His children died before him, so that Louis d’Orleans, his cousin, was nearest heir to the throne, and succeeded as Louis XII. By his accession in 1498 he reunited the fief of Orleans County to the Crown; by marrying Anne of Brittany, his predecessor’s widow, he secured also the great duchy of Brittany. The dispensation of Pope Alexander VI., which enabled him to put away his wife Jeanne, second daughter of Louis XI., was brought into France by Caesar Borgia, who gained thereby his title of Duke of Valentinois, a large sum of money, a French bride, and promises of support in his great schemes in Italy.
His ministers were men of real ability. Georges d’Amboise, Archbishop of Rouen, the chief of them, was a prudent and a sagacious ruler, who, however, unfortunately wanted to be Pope, and urged the King in the direction of Italian politics, which he would have done much better to have left alone. Louis XII. was lazy and of small intelligence; Georges d’Amboise and Caesar Borgia, with their Italian ambitions, easily made him take up a spirited foreign policy which was disastrous at home.

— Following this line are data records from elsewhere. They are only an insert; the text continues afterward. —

-- ==== Sys2Proof/Machine/RegNames.lean ====
section
/-!
DEFINITION. The names of the spec's register fields: each is its register's BAR0 address (chapter 20, R657-R662) and
its bits, under the register's and the field's own name. Parameters are the instance: h half, s slice, l global lane,
p global port, m PMU (0 device, 1 + half, 3 + slice), g stage (0-15 ingress, 16-27 egress), b bank, and the register's
own index letters. Read from the spec's register tables by script.
-/
namespace Sys2Proof.Machine

/-- A register field: the BAR0 address of its register and its bits, high and low. -/
structure Fld where
  addr : Nat
  hi : Nat
  lo : Nat
  deriving DecidableEq, Repr

/-- Base of half h's register space (R661). -/
def halfBase (h : Nat) : Nat := 0x01000000 + h * 0x01000000

/-- Base of slice s's register space (R662). -/
def sliceBase (s : Nat) : Nat := 0x04000000 + s * 0x00100000

/-- Base of the registers of global lane l (R192). -/
def laneBase (l : Nat) : Nat := sliceBase (l / 32) + (l % 32) * 0x800

/-- Base of a stage of slice s: ingress stages 0-15, egress stages 16-27 (R293). -/
def stageBase (s g : Nat) : Nat :=
  if g < 16 then sliceBase s + 0x30000 + 0x1000 * g else sliceBase s + 0x40000 + 0x1000 * (g - 16)

/-- Base of a PMU's counter set: 0 the device's, 1 + h a half's, 3 + s a slice's (R512, R534). -/
def pmuBase (m : Nat) : Nat :=
  if m = 0 then 0xB0000 else if m < 3 then halfBase (m - 1) + 0x300000 else sliceBase (m - 3) + 0x70000

/-- Base of the per-port registers of global port p (R219). -/
def portBase (p : Nat) : Nat := sliceBase (p / 32) + 0x11000 + 0x80 * (p % 32)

Utterly as the last Italian expedition had failed, the French people were not yet weary of the adventure, and preparations for a new war began at once. In 1499 the King crossed the Alps into the Milanese, and carried all before him for a while. The duchy at first accepted him with enthusiasm; but in 1500 it had had enough of the French and recalled Lodovico, who returned in triumph to Milan. The Swiss mercenaries, however, betrayed him at Novara into the hands of Louis XII., who carried him off to France. The triumph of the French in 1500 was also the highest point of the fortunes of their ally, Caesar Borgia, who seemed for a while to be completely successful. In this year Louis made a treaty at Granada, by which he and Ferdinand the Catholic agreed to despoil Frederick of Naples; and in 1501 Louis made a second expedition into Italy. Again all seemed easy at the outset, and he seized the kingdom of Naples without difficulty; falling out, however, with his partner in the bad bargain, Ferdinand the Catholic, he was speedily swept completely out of the peninsula, with terrible loss of honour, men, and wealth.

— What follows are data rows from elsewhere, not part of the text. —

/-- The Graticule and the PTP clock. Times are in fine units of 1/1,024,000,000,000 ns in the clock's present
time scale, in which every step of TIME_FREQ is whole (log entry 5). -/
structure Grid where
  /-- EPOCH (R35). -/
  epoch : BitVec 64 := 0
  /-- EPOCH before the last jump, and the EPOCH it set (R41, R68). -/
  epochBefore : BitVec 64 := 0
  epochSet : BitVec 64 := 0
  /-- PTP time at the last tick, in fine units. -/
  base : Int := 0
  /-- Where TIME_FREQ changed within the epoch in progress: PTP time and core-reference time from the last tick to the last
  change, in fine units (R72). -/
  freqAt : Int := 0
  coreAt : Int := 0
  /-- PTP time at the last frame start, in fine units (R60, R64). -/
  frameBase : Int := 0
  /-- PTP time at the last tick as GRT mailbox index 3 shows it. -/
  ptpAtTick : BitVec 128 := 0
  /-- PHASE_ERR in ns, not yet saturated (R39). -/
  phaseErr : Int := 0
  /-- GRT_STATE (R43). -/
  state : GrtState := .trimming
  /-- GSYNC frames missed in a row, and valid ones since (R66). -/
  missed : Nat := 0
  good : Nat := 0
  /-- At a leader: the word that came back since the last frame tick was valid (R60, R67). -/
  wordBack : Bool := false
  /-- JUMP_REQ was asked for and not yet taken, with the time it became due (R41). -/
  jumpAsked : Bool := false
  jumpFrom : Option Int := none
  /-- The last GSYNC word received (R68). -/
  gsyncWord : BitVec 128 := 0
  /-- The last values written to TIME's mailbox and the last 1PPS capture (R70). -/
  stepWritten : BitVec 128 := 0
  offsetWritten : BitVec 64 := 0
  ppsIn : BitVec 128 := 0
  /-- Units whose copy of EPOCH differs, with the copy (R47). -/
  copies : List (Nat × BitVec 64) := []
  deriving DecidableEq, Repr

/-! ### Banks (chapter 04, R143-R151) -/

/-- The states of a bank (R144, BOOT_BANK_STATE's codes are the order). -/
inductive BankState where
  | free | sealed | armed | active | draining
  deriving DecidableEq, Repr

/-- BOOT_BANK_STATE's code of a bank (R153). -/
def BankState.code : BankState → Nat
  | .free => 0
  | .sealed => 1
  | .armed => 2
  | .active => 3
  | .draining => 4

/-- The two banks. -/
structure Banks where
  /-- The states of bank A and bank B. -/
  a : BankState := .free
  b : BankState := .free
  /-- The sequence numbers the banks were sealed with. -/
  seqA : BitVec 16 := 0
  seqB : BitVec 16 := 0
  /-- Which bank new packets are given: false A, true B. -/
  activeB : Bool := false
  /-- REJECT (R145, R153). -/
  reject : Nat := 0
  /-- The target of the last armed swap (R153), and the tick's EPOCH that each bank's swap waits for (R145). -/
  target : BitVec 64 := 0
  targetA : BitVec 64 := 0
  targetB : BitVec 64 := 0
  /-- The bank armed last: false A, true B. -/
  lastArm : Bool := false
  /-- Swaps made, and packets removed at the end of DRAIN_LIMIT (R151, R153). -/
  swaps : Word := 0
  expired : Word := 0
  /-- Frame ticks since the swap (R151). -/
  drainFrames : Nat := 0
  /-- The drain end was found at a tick after the swap (R145). -/
  drainReady : Bool := false
  /-- EPOCH of the last swap (R153). -/
  lastSwap : BitVec 64 := 0
  deriving DecidableEq, Repr

/-! ### Lanes and ports (chapters 05 and 06) -/

/-- Bring-up facts of a lane that no register shows (R158-R168, R181). -/
structure LaneHid where
  /-- Signal seen; termination sensed. -/
  sig : Bool := false
  term : Bool := false
  ready : Bool := false
  partnerReady : Bool := false
  anDone : Bool := false
  anFec : Option Nat := none
  lostIn : Nat := 0
  lostLane : Nat := 0
  txAck : Bool := false
  ackSent : Bool := false
  rxAck0 : Bool := false
  /-- The port has reached lock since its octet mode was set (R204). -/
  lockedOnce : Bool := false
  fomHist : List Nat := []
  /-- The freeze time up to the present freeze, in ticks, and the tick at which that one began (R180). -/
  freezeTicks : Nat := 0
  frozenAt : Nat := 0
  /-- The last eye scan: the tick at which it began, its DWELL_LOG2, the first free value its points read as until the scan is
  done (R185, R187). -/
  scanAt : Nat := 0
  scanDwell : Nat := 0
  scanSeed : Nat := 0
  /-- What the generator sends: a pattern code with the USER word (R188). -/
  gen : Option (Nat × Nat) := none
  deriving DecidableEq, Repr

It now became necessary to arrange for the future of France. Louis XII. had only a daughter, Claude, and it was proposed that she should be affianced to Charles of Austria, the future statesman and emperor. This scheme formed the basis of the three treaties of Blois (1504). In 1500, by the Treaty of Granada, Louis had in fact handed Naples over to Spain; now by the three treaties he alienated his best friends, the Venetians and the papacy, while he in fact also handed Milan over to the Austrian House, together with territories considered to be integral parts of France. The marriage with Charles came to nothing; the good sense of some, the popular feeling in the country, the open expressions of the States General of Tours, in 1506, worked against the marriage, which had no strong advocate except Queen Anne. Claude, on intercession of the Estates, was affianced to Frangois d’Angouleme, her distant cousin, the heir presumptive to the throne.